Once the data has entered our organization, it moves to the active usage phase of its lifecycle. In this stage, the data has purpose and is being used to serve our customers and deliver our intended products and services.

In the center of our diagram, our data is used in several ways at this stage:

  • Images are processed, ready for printing.

  • Images are analyzed to provide metrics and statistics for the company to measure their performance.

  • Images, metadata, and metrics are stored for use later in the customer’s journey or as part of the ongoing analysis and operation of the company.

  • Images are shared with local printing companies so that they can be printed and shipped to the customer.

At the point where the data is shared with the local printing company, it has left the control of the SaaS company. It is no longer within our company’s ability to protect this data, as it has started a new data lifecycle within the printing company.

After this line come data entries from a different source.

-- ==== Sys2Proof/Machine/Runs.lean ====
section
/-! DEFINITION. Runs and the two run contracts (spec/40_step_and_operands.md R100, R101; spec/50_host_interface.md R153,
R154). A run need not end, so it is computed under fuel (R101; DEDUCED, safe: log 8). -/

namespace Sys2Proof.Machine

/-- At most `n` steps of a run; it stays at the first state whose status is not Running (R100). -/
def runFor : Nat → State → Outcome
  | 0, s => .next s
  | n + 1, s =>
    if s.status = some .running then
      match step s with
      | .next t => runFor n t
      | .fault f => .fault f
      | .refused r => .refused r
    else .next s

/-- What a run contract gives the host. -/
inductive RunResult where
  | sequence (out : List Digit)   -- `execute`: the run Halted (R153)
  | digit (d : Digit)             -- `execute_until_first_output`: the run Stopped (R154)
  | noOutput                      -- `execute_until_first_output`: the run Halted with no output (R154)
  | malformed (r : FaultRecord)   -- the run Faulted
  | unfinished                    -- the fuel ran out while the run was in progress: no result (R101)
  | refused (r : Refusal)         -- LOAD or START was refused: no run began (spec/60_exceptions.md R185)
  | stuck (f : Fault)             -- no run of a loaded program gives this (log 6)
deriving DecidableEq, Repr

/-- LOAD, where the program is not already the loaded one (R153). -/
def loadAsNeeded (bound : Option Nat) (p : Program) (s : State) : Outcome :=
  if s.loaded ∧ Memory.program s.mem = p then .next s else s.load bound p

/-- LOAD as needed, START, and at most `fuel` steps. -/
def runProgram (fuel : Nat) (bound : Option Nat) (mode : Mode) (initialA : Nat) (p : Program) (s : State) : Outcome :=
  match loadAsNeeded bound p s with
  | .next loaded =>
    match loaded.start initialA mode with
    | .next started => runFor fuel started
    | .fault f => .fault f
    | .refused r => .refused r
  | .fault f => .fault f
  | .refused r => .refused r

/-- The result of the run that ended in `s`, by its final status (R153, R154, R207). -/
def State.runResult (s : State) : RunResult :=
  match s.status, s.mode, s.out, s.fault with
  | some .faulted, _, _, some r => .malformed r
  | some .halted, .full, ds, _ => .sequence ds
  | some .halted, .firstOut, _, _ => .noOutput
  | some .stopped, _, d :: _, _ => .digit d
  | _, _, _, _ => .unfinished

/-- The result of a run contract. -/
def resultOf : Outcome → RunResult
  | .next s => s.runResult
  | .fault f => .stuck f
  | .refused r => .refused r

/-- `execute(initial_a, program)` from the host's view of a machine in state `s` (R153). -/
def execute (fuel : Nat) (bound : Option Nat) (initialA : Nat) (p : Program) (s : State) : RunResult :=
  resultOf (runProgram fuel bound .full initialA p s)

/-- `execute_until_first_output(initial_a, program)` (R154). -/
def executeUntilFirstOutput (fuel : Nat) (bound : Option Nat) (initialA : Nat) (p : Program) (s : State) : RunResult :=
  resultOf (runProgram fuel bound .firstOut initialA p s)

end Sys2Proof.Machine
end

danger We should use caution when choosing our data-sharing partners and integrations because data transitions out of our control. These organizations are trusted to protect our data as we would want it to be protected. Take your time to verify this will be the case before you get too committed. Furthermore, it’s important to think about what the implications would be for your organization, if your partner or integration was breached and the data you shared with them lost or made public. While you cannot prevent this, you must plan for this worst-case scenario.

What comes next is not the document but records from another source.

theorem runResult_sequence_iff :
    s.runResult = .sequence ds ↔ s.status = some .halted ∧ s.mode = .full ∧ s.out = ds := by
  unfold State.runResult
  split <;> simp_all

theorem runResult_noOutput_iff : s.runResult = .noOutput ↔ s.status = some .halted ∧ s.mode = .firstOut := by
  unfold State.runResult
  split <;> simp_all

theorem runResult_digit_iff :
    s.runResult = .digit d ↔ s.status = some .stopped ∧ ∃ ds, s.out = d :: ds := by
  unfold State.runResult
  split <;> simp_all

theorem runResult_malformed_iff : s.runResult = .malformed r ↔ s.status = some .faulted ∧ s.fault = some r := by
  unfold State.runResult
  split <;> simp_all

theorem runResult_running (hs : s.status = some .running) : s.runResult = .unfinished := by
  simp only [State.runResult, hs]

/-- Of a run that was begun, every end has a result. -/
theorem runResult_unfinished_iff (hstarted : s.status ≠ none) :
    s.runResult = .unfinished ↔ s.status = some .running := by
  refine ⟨fun h => ?_, runResult_running⟩
  match hs : s.status with
  | none => exact absurd hs hstarted
  | some .running => rfl
  | some .halted => match hm : s.mode with
    | .full => cases h.symm.trans (runResult_sequence_iff.mpr ⟨hs, hm, rfl⟩)
    | .firstOut => cases h.symm.trans (runResult_noOutput_iff.mpr ⟨hs, hm⟩)
  | some .stopped =>
    obtain ⟨-, -, -, hlen⟩ := status_stopped_iff.mp hs
    obtain ⟨d, ds, hout⟩ := List.exists_cons_of_length_pos hlen
    cases h.symm.trans (runResult_digit_iff.mpr ⟨hs, ds, hout⟩)
  | some .faulted =>
    obtain ⟨-, r, hr⟩ := status_faulted_iff.mp hs
    cases h.symm.trans (runResult_malformed_iff.mpr ⟨hs, hr⟩)

end results

section fuel
variable {n : Nat} {s : State}

/-- A run that has a result within some fuel goes the same way with more. -/
theorem runFor_add (more : Nat) (h : resultOf (runFor n s) ≠ .unfinished) : runFor (n + more) s = runFor n s := by
  induction n generalizing s with
  | zero =>
    have hs : s.status ≠ some .running := fun hs => h (runResult_running hs)
    rw [runFor_ended hs, runFor_ended hs]
  | succ n ih =>
    by_cases hs : s.status = some .running
    · rw [Nat.succ_add]
      simp only [runFor, if_pos hs] at h ⊢
      cases hstep : step s with
      | next t =>
        rw [hstep] at h
        exact ih h
      | fault f | refused r => rfl
    · rw [runFor_ended hs, runFor_ended hs]

theorem runProgram_add {bound : Option Nat} {m : Mode} {a : Nat} {p : Program} (more : Nat)
    (h : resultOf (runProgram n bound m a p s) ≠ .unfinished) :
    runProgram (n + more) bound m a p s = runProgram n bound m a p s := by
  cases hl : loadAsNeeded bound p s with
  | next l =>
    cases hu : l.start a m with
    | next u =>
      simp only [runProgram_of_start hl hu] at h ⊢
      exact runFor_add more h
    | fault f | refused r => simp only [runProgram, hl, hu]
  | fault f | refused r => simp only [runProgram, hl]

end fuel

/-- Settles O48: LOAD and START take no fuel, and the run that follows has ended. -/
theorem moreFuelGivesTheSameResult : Obligations.MoreFuelGivesTheSameResult := fun _ _ more _ _ _ =>
  ⟨fun h => congrArg resultOf (runProgram_add more h), fun h => congrArg resultOf (runProgram_add more h)⟩

/-- What holds of a run in the mode `m` from its START on, of any program. -/
structure InRun (m : Mode) (s : State) : Prop where
  mode      : s.mode = m
  started   : s.status ≠ none
  earlyStop : s.mode = .firstOut → s.out.length ≤ 1

section inRun
variable {m : Mode} {s t : State}

theorem start_inRun {a : Nat} (h : s.start a m = .next t) : InRun m t := by
  obtain ⟨-, -, -, rfl⟩ := start_cases h
  exact ⟨rfl, nofun, fun _ => Nat.zero_le 1⟩

theorem InRun.step (hs : InRun m s) (h : step s = .next t) : InRun m t := by
  obtain ⟨hrunning, i, -, he⟩ | ⟨-, rfl⟩ := step_effect_cases h
  · obtain ⟨hmode, -, hrun, -⟩ := he.frame
    have hstarted : t.runLen ≠ none := hrun ▸ mt status_none_iff.mpr hs.started
    exact ⟨hmode.trans hs.mode, mt status_none_iff.mp hstarted, he.earlyStop hrunning⟩
  · exact hs

theorem InRun.runFor {n : Nat} (hs : InRun m s) (h : runFor n s = .next t) : InRun m t := by
  induction n generalizing s with
  | zero =>
    cases h
    exact hs
  | succ n ih =>
    obtain ⟨-, u, hu, hrun⟩ | ⟨-, rfl⟩ := runFor_succ_cases h
    · exact ih (hs.step hu) hrun
    · exact hs

theorem runProgram_inRun {fuel a : Nat} {bound : Option Nat} {p : Program}
    (h : runProgram fuel bound m a p s = .next t) : InRun m t := by
  obtain ⟨l, u, -, hu, hrun⟩ := runProgram_cases h
  exact (start_inRun hu).runFor hrun

end inRun

/-- A result that is neither of the two failures is that of the state the run ended in. -/
theorem resultOf_eq_iff {o : Outcome} {x : RunResult} (hstuck : ∀ f, x ≠ .stuck f) (hrefused : ∀ r, x ≠ .refused r) :
    resultOf o = x ↔ ∃ t, o = .next t ∧ t.runResult = x := by
  cases o with
  | next s => simp [resultOf]
  | fault f => simp [resultOf, (hstuck f).symm]
  | refused r => simp [resultOf, (hrefused r).symm]

section contractResults
variable {fuel a : Nat} {bound : Option Nat} {m : Mode} {p : Program} {s : State} {x : RunResult}

/-- To say when a contract has a result it suffices to say it of the states such a run can end in. -/
theorem runProgram_result_iff {Q : State → Prop} (hstuck : ∀ f, x ≠ .stuck f) (hrefused : ∀ r, x ≠ .refused r)
    (hQ : ∀ t, InRun m t → (t.runResult = x ↔ Q t)) :
    resultOf (runProgram fuel bound m a p s) = x ↔ ∃ t, runProgram fuel bound m a p s = .next t ∧ Q t := by
  rw [resultOf_eq_iff hstuck hrefused]
  exact exists_congr fun t => and_congr_right fun ht => hQ t (runProgram_inRun ht)

theorem runProgram_result_ne (hstuck : ∀ f, x ≠ .stuck f) (hrefused : ∀ r, x ≠ .refused r)
    (hne : ∀ t, InRun m t → t.runResult ≠ x) : resultOf (runProgram fuel bound m a p s) ≠ x := by
  intro h
  obtain ⟨t, ht, hx⟩ := (resultOf_eq_iff hstuck hrefused).mp h
  exact hne t (runProgram_inRun ht) hx

end contractResults

section ends
variable {t : State} {d : Digit} {ds : List Digit}

theorem InRun.full_sequence_iff (h : InRun .full t) :
    t.runResult = .sequence ds ↔ t.status = some .halted ∧ t.out = ds := by
  simp only [runResult_sequence_iff, h.mode, true_and]

/-- Stopped is a status of the mode FIRST_OUT alone. -/
theorem InRun.full_ne_digit (h : InRun .full t) : t.runResult ≠ .digit d := by
  intro hd
  obtain ⟨hs, -⟩ := runResult_digit_iff.mp hd
  obtain ⟨-, -, hmode, -⟩ := status_stopped_iff.mp hs
  cases h.mode.symm.trans hmode

theorem InRun.full_ne_noOutput (h : InRun .full t) : t.runResult ≠ .noOutput := by
  intro hno
  obtain ⟨-, hmode⟩ := runResult_noOutput_iff.mp hno
  cases h.mode.symm.trans hmode

/-- A FIRST_OUT run has no second digit. -/
theorem InRun.firstOut_digit_iff (h : InRun .firstOut t) :
    t.runResult = .digit d ↔ t.status = some .stopped ∧ t.out = [d] := by
  rw [runResult_digit_iff]
  refine and_congr_right fun _ => ⟨?_, fun hout => ⟨[], hout⟩⟩
  rintro ⟨ds, hout⟩
  have hlen := h.earlyStop h.mode
  rw [hout, List.length_cons] at hlen
  rw [hout, List.length_eq_zero_iff.mp (by omega : ds.length = 0)]

/-- A FIRST_OUT run that halts has no digit, since with one it would have stopped. -/
theorem InRun.firstOut_noOutput_iff (h : InRun .firstOut t) :
    t.runResult = .noOutput ↔ t.status = some .halted ∧ t.out = [] := by
  rw [runResult_noOutput_iff]
  refine and_congr_right fun hs => ⟨fun hmode => ?_, fun _ => h.mode⟩
  obtain ⟨-, -, -, hstop, -⟩ := status_halted_iff.mp hs
  have hlen := not_and.mp hstop hmode
  exact List.length_eq_zero_iff.mp (by omega)

theorem InRun.firstOut_ne_sequence (h : InRun .firstOut t) : t.runResult ≠ .sequence ds := by
  intro hseq
  obtain ⟨-, hmode, -⟩ := runResult_sequence_iff.mp hseq
  cases h.mode.symm.trans hmode

end ends

/-- Settles O47: the results of the states a FULL run can end in. -/
theorem executeResultByFinalStatus : Obligations.ExecuteResultByFinalStatus := by
  refine fun s fuel bound a p => ⟨fun ds => ?_, fun r => ?_, fun d => ?_, ?_⟩
  · exact runProgram_result_iff nofun nofun fun _ h => h.full_sequence_iff
  · exact runProgram_result_iff nofun nofun fun _ _ => runResult_malformed_iff
  · exact runProgram_result_ne nofun nofun fun _ h => h.full_ne_digit
  · exact runProgram_result_ne nofun nofun fun _ h => h.full_ne_noOutput

/-- Settles O52: the results of the states a FIRST_OUT run can end in. -/
theorem earlyExitResultByFinalStatus : Obligations.EarlyExitResultByFinalStatus := by
  refine fun s fuel bound a p => ⟨fun d => ?_, ?_, fun r => ?_, ?_, fun ds => ?_⟩
  · exact runProgram_result_iff nofun nofun fun _ h => h.firstOut_digit_iff
  · exact runProgram_result_iff nofun nofun fun _ h => h.firstOut_noOutput_iff
  · exact runProgram_result_iff nofun nofun fun _ _ => runResult_malformed_iff
  · exact runProgram_result_iff nofun nofun fun _ h => runResult_unfinished_iff h.started
  · exact runProgram_result_ne nofun nofun fun _ h => h.firstOut_ne_sequence

end Sys2Proof.Machine
end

At the right of our diagram, the data has reached the end of its useful life within our company. This could be triggered by a number of factors. These include:

  • the user deleting their data or closing their account.

  • the data retention period expiring

  • the data is no longer relevant to the current customer or business model.

At this stage, the data will either be destroyed or archived.

Don’t Lose Track of Your Data Lifecycles

Remember that as your organization, products, and services evolve, so do the life cycles that are applied to our data.

important It is important to review and update your data life cycles at regular intervals to ensure that they remain accurate and the security controls you apply to them remain appropriate to reduce the risk of data loss, destruction, or exposure.

While you may not choose to formally document your data life cycles, have a run through on a white board at least once a year or on significant business changes to ensure you have a clear understanding and an actionable plan for weaving security through them. Engage with people from around your organization to work through this. The people who interact with the data the most are often the best to help define the data life cycles.

As you carry out this process, you and your team will naturally start to form a language to describe sensitive data, whenever and wherever you find it.

Definition The process of flagging specific types of data and giving it a name, label, or description that communicates its importance is known as information classification.

To get the most out of your data life cycles we need to go a little further into this important subject. With our data and the life cycles identified, it’s time to build an information classification system.

Not All Data Needs to Be Secured

You might be forgiven for dreading this section. Phrases like “information classification system” rarely spark excitement. But stay with me—let’s move past the dry language and dig into what this phrase means and why it matters to our company and its data.

The importance of this section starts with a truth: just because our organization generates, stores, or processes a piece of information, that doesn’t mean it is sensitive or needs securing.

Some of the data we handle, generate, or process poses little to no risk to our organization, no matter what we do with it. Conversely, there are data types that we encounter that can have significant impacts on our organization, our systems, or our customers—if they are mishandled.